In 1984, court documents revealed that Thomas Adamson had been accused of sexual misconduct ten years earlier. In response, Bishop Watters had sent the priest to a private psychiatric hospital in Connecticut without contacting the police. When Adamson finished treatment, Archbishop John Roach of Saint Paul-Minneapolis allowed him in 1976 to transfer to the archdiocese. By 1984, the archdiocese was being sued by a local couple who claimed that Adamson had sexually abused their son, Gregory Riedle. Adamson confessed his crimes in 2014, but was never prosecuted due to the statute of limitations.

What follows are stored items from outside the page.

-- ==== Sys2Proof/Machine/Sessions.lean ====
section
/-!
DEFINITION. Outlets and vehicle sessions of one lane (R230 to R253, R531, R532): the steps and their entry actions,
faults and hold conditions, the vehicle's messages, the step limits, and the end of degraded cooling.
-/

namespace Sys2Proof.Machine

/-! ### Steps (R239) -/

/-- Session step codes of R239. -/
def ssIdle : Int := 0
def ssPlugged : Int := 1
def ssLink : Int := 2
def ssAuth : Int := 3
def ssParam : Int := 4
def ssConnect : Int := 5
def ssIsolation : Int := 6
def ssPrecharge : Int := 7
def ssEvClose : Int := 8
def ssCharge : Int := 9
def ssRampdown : Int := 10
def ssEvOpen : Int := 11
def ssDischarge : Int := 12
def ssOpen : Int := 13
def ssUnlatch : Int := 14
def ssBlocked : Int := 15

/-- The step of outlet `o`. -/
def Lane.ss (l : Lane) (o : Nat) : Int := l.p (Out.sessionStep o)

/-- Event 0 + o (R90): step, fault code, generation. -/
def Lane.outEvent (o : Nat) (l : Lane) : Lane :=
  l.fire o o [l.ss o, l.p (Out.faultCode o), l.p (Out.sessionGen o)]

/-- Laps in a number of milliseconds (R24: a lap is 5 µs). -/
def msLaps (ms : Nat) : Nat := ms * 200

/-- Both contactors open, as `contactor_state` shows (R531). -/
def Lane.contactorsOpen (l : Lane) (o : Nat) : Bool := decide (l.p (Out.contactorState o) = 0)

/-- The DC point voltage is at most 60 V (R245). -/
def Lane.cableSafe (l : Lane) (o : Nat) : Bool := decide ((l.out o).vDc ≤ 60000)

/-- The outlet current is at most 5 A (R244). -/
def Lane.currentLow (l : Lane) (o : Nat) : Bool := decide ((absN (l.out o).iDc : Int) ≤ 5000)

/-- Every pack of the outlet is in a given state. -/
def Lane.packsAll (l : Lane) (o : Nat) (st : Int) : Bool := (outletPacks l.cfg o).all (fun k => decide (l.p (Pk.packState k) = st))

/-- Whether a Class P function of the outlet or of the module is tripped, or function 1 holds after its expiry
(R240, R334). -/
def Lane.tripped (l : Lane) (o : Nat) : Bool :=
  let bad := fun (v : Int) => decide (v = 2 ∨ v = 3)
  (List.range 7).any (fun i => bad (l.p (Saf.fnState o i))) || (List.range 3).any (fun i => bad (l.p (SafM.fnStateMod i)))

/-- The ramp of R242 starts from the present `OUTLET_V`. -/
def Lane.rampStart (o : Nat) (l : Lane) : Lane :=
  l.setOut o { l.out o with rampUv := l.outletUv o, shortCount := 0, tolSince := none, isoSince := none }

/-- The latch commanded unlocked where R234 allows it: contactors open, and commanded so, and the cable at most 60 V. -/
def Lane.unlatch (o : Nat) (l : Lane) : Lane :=
  if !(l.out o).ctrCmd && l.contactorsOpen o && l.cableSafe o && (l.out o).latchCmd then
    l.setOut o { l.out o with latchCmd := false, latchLap := l.lap }
  else l

/-! ### Faults and holds (R249, R250) -/

/-- The hold conditions of a fault code as a mask of `blocked` codes (R249, R250). -/
def holdMask (code : Nat) : Nat :=
  match code with
  | 1 => 64
  | 2 => 2 + 8
  | 3 => 4
  | 7 => 4
  | 9 => 2 + 8
  | 14 => 2 + 8
  | 15 => 4 + 8
  | 16 => 4
  | 17 => 16
  | 18 => 8
  | 0 => 0
  | _ => 2

/-- The `blocked` code that the open conditions show: the lowest-numbered (R250). -/
def blockedCode (holds : Nat) (hostBlock : Bool) : Int :=
  let m := setBit holds 5 hostBlock
  match [1, 2, 3, 4, 5, 6].find? (fun (n : Nat) => bitAt m n) with
  | some n => (n : Int)
  | none => 0

/-- `blocked` brought up to date; a change fires event 0 + o (R90). -/
def Lane.reblock (o : Nat) (l : Lane) : Lane :=
  let b := blockedCode (l.out o).holds (l.out o).hostBlock
  if l.p (Out.blocked o) = b then l else (l.setp (Out.blocked o) b).outEvent o

/-- A hold condition of the outlet met (R250). -/
def Lane.holdMet (o n : Nat) (l : Lane) : Lane :=
  (l.setOut o { l.out o with holds := setBit (l.out o).holds n false }).reblock o

/-- A fault recorded without the stop (R249): counted, its conditions added, the code kept unless a new condition
comes. -/
def Lane.recordFault (o code : Nat) (l : Lane) : Lane :=
  let x := l.out o
  let m := holdMask code
  let adds := decide (x.holds ||| m ≠ x.holds)
  let l1 := (l.setOut o { x with holds := x.holds ||| m, faulted := true }).inc (Out.faults o)
  let l2 := if l.p (Out.faultCode o) = 0 ∨ adds = true then l1.setp (Out.faultCode o) code else l1
  (l2.setp (Out.blocked o) (blockedCode (l2.out o).holds (l2.out o).hostBlock)).outEvent o

/-! ### Steps (R239) -/

/-- A session starts (R249, R250, R330): the fault code and the holds clear, the vehicle's values and the last session's link are
forgotten. -/
def Lane.sessionStart (o : Nat) (l : Lane) : Lane :=
  let x := l.out o
  let l1 := l.setOut o { x with
    holds := 0, faulted := false, latchCmd := true, latchLap := l.lap, decision := none, authExpired := false
    evccid := 0, contractId := [], idMode := 0, vMaxKnown := false, terminate := false, failNext := false, dropDue := false, stopAsked := false
    schedSent := [], tls := {}, packsAsked := false, takeovers := 0, isoPassed := false
    res := {}, resSent := true, resStart := false, resend := false
    preReached := false }
  (((((((l1.setp (Out.faultCode o) 0).setp (Out.evVTargetMv o) 0).setp (Out.evITargetA o) 0).setp (Out.evIMaxA o) 0).setp
    (Out.evPMaxW o) 0).setp (Out.evVMaxMv o) 0).setp (Out.blocked o) 0).inc (Out.sessions o)

/-- The entry action of a step (R239). -/
def Lane.stepAction (o : Nat) (s : Int) (l : Lane) : Lane :=
  if s = ssPlugged then l.sessionStart o
  else if s = ssConnect then l.setOut o { l.out o with packsAsked := false, ctrLap := none, readyLap := none }
  else if s = ssIsolation then (l.rampStart o).setOut o { (l.rampStart o).out o with isoPassed := false }
  else if s = ssPrecharge then (l.rampStart o).setOut o { (l.rampStart o).out o with preReached := false }
  else if s = ssDischarge then
    let l1 := l.rampStart o
    l1.setOut o { l1.out o with discharge := match (l1.out o).discharge with | some t => some t | none => some l1.lap }
  else if s = ssOpen then (l.setOut o { l.out o with welded := false }).forL (outletPacks l.cfg o) Lane.packStop
  else if s = ssUnlatch then
    let l1 := (((l.sessionClose o).signRecord o).eraseKey (sessionSlot o)).unlatch o
    -- after the team's degraded time has expired, a session that ends is held with `safety_stop` (R334)
    if l1.fnHeld 1 then l1.recordFault o 18 else l1
  else l

/-- Outlet `o` enters step `s`; event 0 + o fires (R239). -/
def Lane.enterStep (o : Nat) (s : Int) (l : Lane) : Lane :=
  if l.ss o = s then l
  else
    let l1 := (l.setp (Out.sessionStep o) s).setOut o { l.out o with
      stepLap := l.lap, lastReq := l.lap
      par := if s = ssIdle ∨ s = ssBlocked then none else (l.out o).par }
    (l1.stepAction o s).outEvent o

/-! ### Stops and trips (R187, R239, R327, R532) -/

/-- The contactors commanded open; `contactor_ms` counts from the command (R245). -/
def Lane.openContactors (o : Nat) (l : Lane) : Lane :=
  let x := l.out o
  l.setOut o { x with ctrCmd := false, ctrLap := if x.ctrCmd then some l.lap else x.ctrLap }

/-- The contactors commanded open as a session stop may (R245): the packs stopped, the cable at most 60 V and the current at most 5 A. -/
def Lane.openIfSafe (o : Nat) (l : Lane) : Lane :=
  if (l.out o).ctrCmd && l.packsAll o pkIdle && l.cableSafe o && l.currentLow o then l.openContactors o else l

/-- A session stopped from any cause (R239), with the starts of its packs (R187): before `CHARGE` through `DISCHARGE` where the contactors are closed and
otherwise to `UNLATCH`, where packs that run are stopped and the contactors opened as R245 lets them; in `CHARGE` through `RAMPDOWN`; a
session already stopping is left as it is. -/
def Lane.stopSession (o : Nat) (l : Lane) : Lane :=
  let s := l.ss o
  if s = ssCharge then (l.setOut o { l.out o with terminate := true }).enterStep o ssRampdown
  else if ssPlugged ≤ s ∧ s < ssCharge then
    let l := l.forL ((outletPacks l.cfg o).filter (fun k => decide (l.p (Pk.packState k) = pkClosing))) Lane.packStop
    if l.contactorsClosed o then l.enterStep o ssDischarge
    else
      let l1 := (l.setOut o { l.out o with welded := false }).forL (outletPacks l.cfg o) Lane.packStop
      (l1.openIfSafe o).enterStep o ssUnlatch
  else l

/-- An outlet fault (R249). -/
def Lane.outletFault (o code : Nat) (l : Lane) : Lane := (l.recordFault o code).stopSession o

/-- Every phase of an outlet's packs sent `OFF` with `arm` 0, and the packs in `IDLE` (R243, R327). -/
def Lane.outletOff (o : Nat) (l : Lane) : Lane := l.forL (outletPacks l.cfg o) Lane.packOff

/-- What a Class P trip does to the outlet's session (R327, R532): the fault, contactors de-energised, phases disarmed,
the session at once in `DISCHARGE` from `CONNECT` to `OPEN`, in `UNLATCH` from `PLUGGED` to `PARAM`. Supervision of the
discharge starts with the trip (R346). -/
def Lane.tripSession (o code : Nat) (l : Lane) : Lane :=
  let s := l.ss o
  let known := decide (code = 2) && decide (l.p (Out.faultCode o) = 2) && decide (ssDischarge ≤ s)
  let l0 := if decide (s = ssIdle) || known then l else l.recordFault o code
  let l1 := l0.openContactors o
  let off := (l1.setOut o { l1.out o with failNext := (l1.out o).failNext || decide (ssPlugged ≤ s ∧ s ≤ ssOpen) }).outletOff o
  if ssConnect ≤ s ∧ s ≤ ssOpen then off.enterStep o ssDischarge
  else if ssPlugged ≤ s ∧ s < ssConnect then off.enterStep o ssUnlatch
  else off

/-! ### The steps that advance by themselves (R239, R240, R244, R245) -/

/-- Whether the outlet may leave `IDLE` (R239, R250, R463). -/
def Lane.mayStart (l : Lane) (o : Nat) : Bool :=
  decide (l.c (Out.outletEnable o) = 1) && decide (l.p (Out.proxState o) = 1) && decide ((l.out o).holds = 0)
    && !(l.out o).hostBlock && l.power.sleep.isNone

/-- Cooling lets the contactors close (R222, R240). -/
def Lane.coolLets (l : Lane) (o : Nat) : Bool := decide (l.p (Out.coolReady o) = 1) || decide (l.sc o (Out.coolMode o) = 0)

/-- The conditions of R240 for energising the contactors; an `EXPIRED` outlet closes none (R228). -/
def Lane.mayClose (l : Lane) (o : Nat) : Bool :=
  l.coolLets o && decide (l.p (Out.coolState o) ≠ csExpired) && l.cableSafe o
    && decide (l.outletUv o ≤ 60000000) && !l.tripped o

/-- Whether an outlet goes from `UNLATCH` to `IDLE` (R239, R250): nothing holds it. -/
def Lane.freeOf (l : Lane) (o : Nat) : Bool := !(l.out o).hostBlock && decide ((l.out o).holds = 0)

/-- One advance of the outlet's session by the conditions that hold now. -/
def Lane.advance (o : Nat) (l : Lane) : Lane :=
  let s := l.ss o
  let x := l.out o
  if s = ssIdle then (if l.mayStart o then l.enterStep o ssPlugged else l)
  else if s = ssPlugged then (if l.p (Out.latchState o) = 1 then l.enterStep o ssLink else l)
  else if s = ssConnect then
    if !x.ctrCmd then
      (if l.mayClose o then l.setOut o { x with ctrCmd := true, ctrLap := some l.lap }
       else if l.coolLets o && x.readyLap.isNone then l.setOut o { x with readyLap := some l.lap }
       else l)
    else if !l.contactorsClosed o then l
    else if !x.packsAsked then
      ((l.setOut o { x with packsAsked := true, ctrLap := some l.lap }).sessionOpen o).forL
        (outletPacks l.cfg o) Lane.packStart
    else if l.packsAll o pkRun then l.enterStep o ssIsolation
    else if (outletPacks l.cfg o).any (fun k => decide (l.p (Pk.packState k) = pkIdle)) then l.outletFault o 8
    else l
  else if s = ssOpen then
    let l1 := l.openIfSafe o
    if l1.contactorsOpen o && l1.cableSafe o && !(l1.out o).ctrCmd then l1.enterStep o ssUnlatch else l1
  else if s = ssUnlatch then
    let l1 := (l.openIfSafe o).unlatch o
    if l1.p (Out.latchState o) = 0 ∧ (l1.out o).latchCmd = false then
      (if l1.freeOf o then l1.enterStep o ssIdle else l1.enterStep o ssBlocked)
    else l1
  else if s = ssBlocked then
    let l1 := l.unlatch o
    if (l1.out o).holds = 0 ∧ (l1.out o).hostBlock = false then l1.enterStep o ssIdle else l1
  else l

The diocese in 2013 published a list of fourteen priests credibly accused of sexual abuse of minors. In September 2018, the Minnesota Court of Appeals dismissed an appeal from the diocese to block lawsuits for past cases of sex abuse. In February 2021, the diocese reached a $21.5 million financial settlement with 145 victims of sexual abuse by diocesan clergy as a part of its 2018 bankruptcy filing.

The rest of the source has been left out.